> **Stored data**
--*--
-- ==== Sys2Proof/Machine/RegRead.lean ====
section
/-! DEFINITION. What a register reads (R4 to R7, R25, R27): the registers whose value the device computes, staged values with PEND, and the
reads that have a side effect. -/

namespace Sys2Proof.Machine

/-! ### Pages and their domains (R27, R28) -/

/-- The power domain of a page, by its place in Table 10 of the architecture chapter (R28, R30; log 31). -/
def pageDomain (a : Nat) : Nat :=
  match a / 0x10000 with
  | 0x4003 => 3 | 0x4004 => 3 | 0x4005 => 3 | 0x4007 => 5 | 0x4008 => 5 | 0x4009 => 5 | 0x400A => 6 | 0x400B => 7 | 0x400C => 7 | 0x400D => 7 | 0x400E => 3 | 0x4010 => 3 | 0x4011 => 3
  | _ => 0

/-- An address of a register page. -/
def inPages (a : Nat) : Bool := 0x40000000 ≤ a && a < 0x40130000

/-! ### Computed registers -/

/-- SYS.IRQSTAT: the serial ports' level sources under the edge sources (R32). -/
def irqStat (s : State) : Word :=
  let sp := ((List.range 8).filter fun p => domainOn s 7 && spRequest s p).foldl (fun m p => m + 2 ^ p) 0
  setBits (rd s R.sysIrqstat) 7 0 sp

/-- HIRQ is asserted (R32). -/
def hirq (s : State) : Bool := (irqStat s &&& rd s R.sysIrqen &&& 0x1FFFF) ≠ 0

/-- The sums of a lane as they stood at the end of the latest step 3: N and F (R155). -/
def laneSums (s : State) (l : Nat) : Nat × Nat :=
  match s.alloc.lanes.find? fun e => e.1 = l with
  | some e => e.2
  | none => (0, 0)

/-- The PARSER page: sums, G and the diverged Phrases (R155, R174). -/
def readParser (s : State) (a : Nat) : Option Word :=
  if a = R.parserGlob then some (w32 (globalReserve s))
  else if a = R.parserLsum then some (w32 (laneSums s (fld s R.parserLsel 9 0)).1)
  else if a = R.parserLfsum then some (w32 (laneSums s (fld s R.parserLsel 9 0)).2)
  else if a = R.parserDiverge then
    some (w32 (divergedCount s + 65536 * b2n (s.phrases.any fun p => p.isGlobal && p.diverged)))
  else match chanOf R.parserLane 4 16 a, chanOf R.parserLfade 4 16 a, chanOf R.parserVload 4 16 a with
    | some l, _, _ => some (w32 (laneN s l))
    | _, some l, _ => some (w32 (laneF s l))
    | _, _, some v => some (w32 (verbLoad s v))
    | _, _, _ => none

/-- The query of the slot ALLOC.QSEL selects: QSTATE, QNOTE, QSEQ, QLANE (R201). -/
def querySel (s : State) : Word × Word × Word × Word :=
  match s.alloc.snap.find? fun e => e.1 = fld s R.allocQsel 10 0 with
  | some e => e.2
  | none => (0, 0, 0, 0)

/-- The ALLOC page (R201). -/
def readAlloc (s : State) (a : Nat) : Option Word :=
  let q := querySel s
  if a = R.allocQstate then some q.1
  else if a = R.allocQnote then some q.2.1
  else if a = R.allocQseq then some q.2.2.1
  else if a = R.allocQlane then some q.2.2.2
  else none

/-- Groups that hold an event (EVT.PSTAT.HELD). -/
def heldGroups (s : State) : Nat :=
  ((List.range 4).filter fun g => s.evt.queue.any fun q => (stillHeld s q).any fun w => w.1 = g).foldl (fun m g => m + 2 ^ g) 0

/-- The EVT page (R169, R233). -/
def readEvt (s : State) (a : Nat) : Option Word :=
  if a = R.evtStat then some (w32 (s.evt.queue.length % 2048 + 2 ^ 31 * b2n (hostBusy s)))
  else if a = R.evtPstat then some (setBits (rd s a) 3 0 (heldGroups s))
  else match chanOf R.evtQuota 4 16 a, chanOf R.evtPartprog 4 16 a with
    | some n, _ => some (setBits (rd s a) 26 16 (srcCount s n))
    | _, some n => let p := nth s.evt.progs n (0xFFFF, 0); some (w32 (p.1 % 65536 + p.2 % 16384 * 65536))
    | _, _ => none

/-- A latched upper half (R254): 0 before its first latch (log 32). -/
def latchOf (s : State) (a : Nat) : Word := (mapGet s.time.latches a).getD 0

/-- The TENSE page (R251, R254, R256, R259, R262). -/
def readTense (s : State) (a : Nat) : Option Word :=
  if a = R.tenseAotimel then some (w32 s.time.aoTime.toNat)
  else if a = R.tenseEpochl then some (w32 s.time.epoch.toNat)
  else if a = R.tenseAotimeh ∨ a = R.tenseEpochh ∨ a = R.tensePosh then some (latchOf s a)
  else if a = R.tenseQf then some (w32 s.tense.qf)
  else if a = R.tenseQrun then some (w32 s.tense.qrun)
  else if a = R.tenseBpm then some (bpmOf s s.tense.qf)
  else if a = R.tenseTpctl then
    some (setBits (rd s a) 23 16 (((List.range 8).filter fun n => pinLevel s (n + 1)).foldl (fun m n => m + 2 ^ n) 0))
  else if a = R.tenseRun then some (w32 ((idxs 16 fun n => (timerOf s n).released).foldl (fun m n => m + 2 ^ n) 0))
  else match chanOf R.tenseTcnt 0x40 16 a, chanOf R.tenseTlap 0x40 16 a, chanOf R.tenseTcaplap 0x40 16 a with
    | some n, _, _ => some (timerOf s n).count
    | _, some _, _ => some (latchOf s a)
    | _, _, some _ => some (latchOf s a)
    | _, _, _ => none

/-- The DAC page (R283). -/
def readDac (s : State) (a : Nat) : Option Word :=
  match chanOf R.dacChstat 4 16 a, chanOf R.dacOfs 4 16 a with
  | some k, _ => some (dacChstat s k)
  | _, some k => some (dacOfs s k)
  | _, _ => none

/-- The CVO page (R297). -/
def readCvo (s : State) (a : Nat) : Option Word :=
  match chanOf R.cvoChstat 4 8 a, chanOf R.cvoOfs 4 8 a, chanOf R.cvoGain 4 8 a with
  | some k, _, _ => some (cvChstat s k)
  | _, some k, _ => some (cvOfs s k)
  | _, _, some k => some (cvGain s k)
  | _, _, _ => none

/-- The ADC page (R304, R319). -/
def readAdc (s : State) (a : Nat) : Option Word :=
  if a = R.adcCdata then some (customCoef s (fld s R.adcCaddr 8 0))
  else match chanOf R.adcChstat 4 16 a, chanOf R.adcTrim 4 16 a with
    | some n, _ => some (adcChstat s n)
    | _, some n => some (adcTrim s n)
    | _, _ => none

/-- The SP page (R345). -/
def readSp (s : State) (a : Nat) : Option Word :=
  let p := a % 0x10000 / 0x1000
  if 8 ≤ p then none
  else match a % 0x1000 with
    | 0x04 => some (setBits (rd s a) 31 31 (b2n (baudPending s p)))
    | 0x1C => some (spStat s p)
    | 0x20 => some (spLevelWord s p)
    | _ => none

/-- Is a device of the system late or absent, as this device knows it: presence, LATE, Verbs and depth (R379). -/
def queryDevice (s : State) : Word :=
  let own := (activeVerbs s).length
  if flag s R.linkQaddr 15 then w32 (1 + own * 256)
  else match s.sys.devices.find? fun d => d.addr = fld s R.linkQaddr 13 0 with
    | some d => w32 (b2n d.present + 2 * b2n (d.late ≠ 0) + d.verbs % 256 * 256 + d.depth % 4 * 65536)
    | none => 0

/-- The LINK page (R379). -/
def readLink (s : State) (a : Nat) : Option Word :=
  if a = R.linkQstat then some (queryDevice s)
  else if a = R.linkQload then
    some (w32 (deviceLoad s (if flag s R.linkQaddr 15 then none else some (fld s R.linkQaddr 13 0))))
  else none

/-- VDBG.VSTATn (R479, Table 3). -/
def verbStat (s : State) (n : Nat) : Word :=
  let x := verbOf s n
  w32 (b2n x.halted * 2 ^ 31 + b2n (x.halted && x.running) * 2 ^ 30 + x.haltCause % 8 * 2 ^ 27 + x.haltBp % 4 * 2 ^ 16 + x.cur.pc % 8192)

/-- The codes of Table 13 of the Verb chapter (R114) that name a register. -/
def verbCode (c : Nat) : Bool := c < 0x3D

/-- The VDBG page (R479 to R482): VRDATA reads the selected register of a halted bank, 0 while DBG_LOCK is blown. -/
def readVdbg (s : State) (a : Nat) : Option Word :=
  match chanOf R.vdbgVstat 0x40 16 a, chanOf R.vdbgVwf 0x40 16 a, chanOf R.vdbgVrdata 0x40 16 a with
  | some n, _, _ => some (verbStat s n)
  | _, some n, _ => some (setBits (rd s a) 31 31 (b2n (verbOf s n).abandoned))
  | _, _, some n =>
    if dbgLocked s || !(verbOf s n).halted then some 0
    else some ((bankOfVerb s n).readReg (fld s (R.vdbgVrsel + 0x40 * n) 5 0))
  | _, _, _ => none

/-- The registers whose value the device computes when they are read. -/
def liveReg (s : State) (a : Nat) : Option Word :=
  match a / 0x10000 with
  | 0x4000 => if a = R.sysIrqstat then some (irqStat s) else none
  | 0x4001 =>
    if a = R.pwrHold then some (setBits (rd s a) 8 8 (b2n (vholdGood s))) else none
  | 0x4003 => readParser s a
  | 0x4004 => readAlloc s a
  | 0x4005 => readEvt s a
  | 0x4006 => readTense s a
  | 0x4008 => readDac s a
  | 0x4009 => readCvo s a
  | 0x400A => readAdc s a
  | 0x400B => readSp s a
  | 0x400C => readLink s a
  | 0x400E => if a = R.memStat then some (setBits (rd s a) 2 2 (b2n s.memint.unstored)) else none
  | 0x400F => if a = R.glossStat then some (glossStat s) else if a = R.glossPtr then some (glossPtr s) else none
  | 0x4010 => readVdbg s a
  | _ => none

/-- An RWS register reads its staged value, with PEND where it has that bit (R5, R7, R169). -/
def stagedView (s : State) (d : RegDesc) (a : Nat) : Word :=
  match mapGet s.staged a with
  | none => rd s a
  | some v =>
    let w := (rd s a &&& ~~~(w32 d.rws)) ||| (v &&& w32 d.rws)
    if d.rws ≠ 0 ∧ d.ro / 2 ^ 31 % 2 = 1 then w ||| 0x80000000 else w

/-- The value of a register as it reads (R5): reserved offsets read 0 (R27). -/
def readReg (s : State) (a : Nat) : Word :=
  match regDesc a with
  | none => 0
  | some d => match liveReg s a with | some v => v | none => stagedView s d a

/-! ### Reads with a side effect (R31, R254, R345) -/

/-- The count whose upper half a read of a register latches. -/
def latchedBy (a : Nat) : Option CountReg :=
  if a = R.tenseAotimel then some .aoTime
  else if a = R.tenseEpochl then some .epoch
  else if a = R.tensePosl then some .position
  else
    let n := a % 0x1000 / 0x40
    if h : n < 16 then
      if a = 0x40061004 + 0x40 * n then some (.timerCount ⟨n, h⟩)
      else if a = 0x40061018 + 0x40 * n then some (.timerCapture ⟨n, h⟩)
      else none
    else none

/-- The port whose SPn.RXD an address is. -/
def rxdPort (a : Nat) : Option Nat := chanOf (R.spPage + 0x30) 0x1000 8 a

/-- The instance of VDBG.VRDATA an address is. -/
def vrdataVerb (a : Nat) : Option Nat := chanOf R.vdbgVrdata 0x40 16 a

/-- A register is read: its value, after its side effect; a VRDATA of a Verb that is not halted is refused (R481). -/
def accessReg (s : State) (a : Nat) : State × Word :=
  match rxdPort a, latchedBy a, vrdataVerb a with
  | some p, _, _ => readRxd s p
  | _, some c, _ => let v := readReg s a; (latchUpper s c, v)
  | _, _, some n => if (verbOf s n).halted then (s, readReg s a) else (refuse s a false, 0)
  | _, _, _ => (s, readReg s a)

/-! ### The device map (R23 to R25) -/

/-- What lies at an address of the device map (R23). -/
inductive Region where
  | lexicon | verb (n : Nat) | shared | page | none
  deriving DecidableEq, Repr

/-- The region of an address (R23, Table 7 of the architecture chapter). -/
def regionOf (a : Nat) : Region :=
  if a < 0x01000000 then .lexicon
  else if a < 0x01400000 then .verb (a / 0x40000 % 16)
  else if a < 0x01600000 then .shared
  else if inPages a then .page
  else .none

/-- The domain a region's memory lies in. -/
def regionDomain (a : Nat) : Nat :=
  match regionOf a with
  | .lexicon => 4
  | .verb n => if n < 8 then 1 else 2
  | .shared => 3
  | .page => pageDomain a
  | .none => 0

/-- The memory of a region can be reached: its domain is on, and it has been cleared since the reset (R25, R410). -/
def memoryOpen (s : State) (a : Nat) : Bool := domainOn s (regionDomain a) && (regionOf a = .page || s.boot.cleared)

/-- A discard frame, whose content is not defined (R85, Table 1): a read of it by a requester gives a free value (log 3). -/
def inDiscard (a : Nat) : Bool := (List.range 16).any fun v => verbBase v + 0x28040 ≤ a && a < verbBase v + 0x28080

/-- One word is read by a requester (0 host, 2 link) under R25: the value, and whether it was a bus error or refused; the requester
code of an uncorrectable error is that of MEM.UELOG. -/
def readWord32 (s : State) (req a : Nat) : State × Word × Bool :=
  if regionOf a = .none then (busErr s req 0 false a, 0, true)
  else if !memoryOpen s a then (busErr s req 2 false a, 0, true)
  else if regionOf a = .page then
    let (t, v) := accessReg s a
    (t, v, match vrdataVerb a with | some n => !(verbOf s n).halted | none => false)
  else
    let (s, d, _, _) := memLoad s (if req = 2 then 4 else 5) a 4
    if inDiscard a then
      let (s, f) := drawFree s
      (s, f, false)
    else (s, w32 d.toNat, false)

end Sys2Proof.Machine
end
--*--
> **GOAL OF THE EXERCISE**
Return, word for word, the lines of the data above from the line with "(dacChstat s k)" through the line with "depth (R379). -/", inclusive.

> **RESPONSE TO THE EXERCISE**
  | some k, _ => some (dacChstat s k)
  | _, some k => some (dacOfs s k)
  | _, _ => none

/-- The CVO page (R297). -/
def readCvo (s : State) (a : Nat) : Option Word :=
  match chanOf R.cvoChstat 4 8 a, chanOf R.cvoOfs 4 8 a, chanOf R.cvoGain 4 8 a with
  | some k, _, _ => some (cvChstat s k)
  | _, some k, _ => some (cvOfs s k)
  | _, _, some k => some (cvGain s k)
  | _, _, _ => none

/-- The ADC page (R304, R319). -/
def readAdc (s : State) (a : Nat) : Option Word :=
  if a = R.adcCdata then some (customCoef s (fld s R.adcCaddr 8 0))
  else match chanOf R.adcChstat 4 16 a, chanOf R.adcTrim 4 16 a with
    | some n, _ => some (adcChstat s n)
    | _, some n => some (adcTrim s n)
    | _, _ => none

/-- The SP page (R345). -/
def readSp (s : State) (a : Nat) : Option Word :=
  let p := a % 0x10000 / 0x1000
  if 8 ≤ p then none
  else match a % 0x1000 with
    | 0x04 => some (setBits (rd s a) 31 31 (b2n (baudPending s p)))
    | 0x1C => some (spStat s p)
    | 0x20 => some (spLevelWord s p)
    | _ => none

/-- Is a device of the system late or absent, as this device knows it: presence, LATE, Verbs and depth (R379). -/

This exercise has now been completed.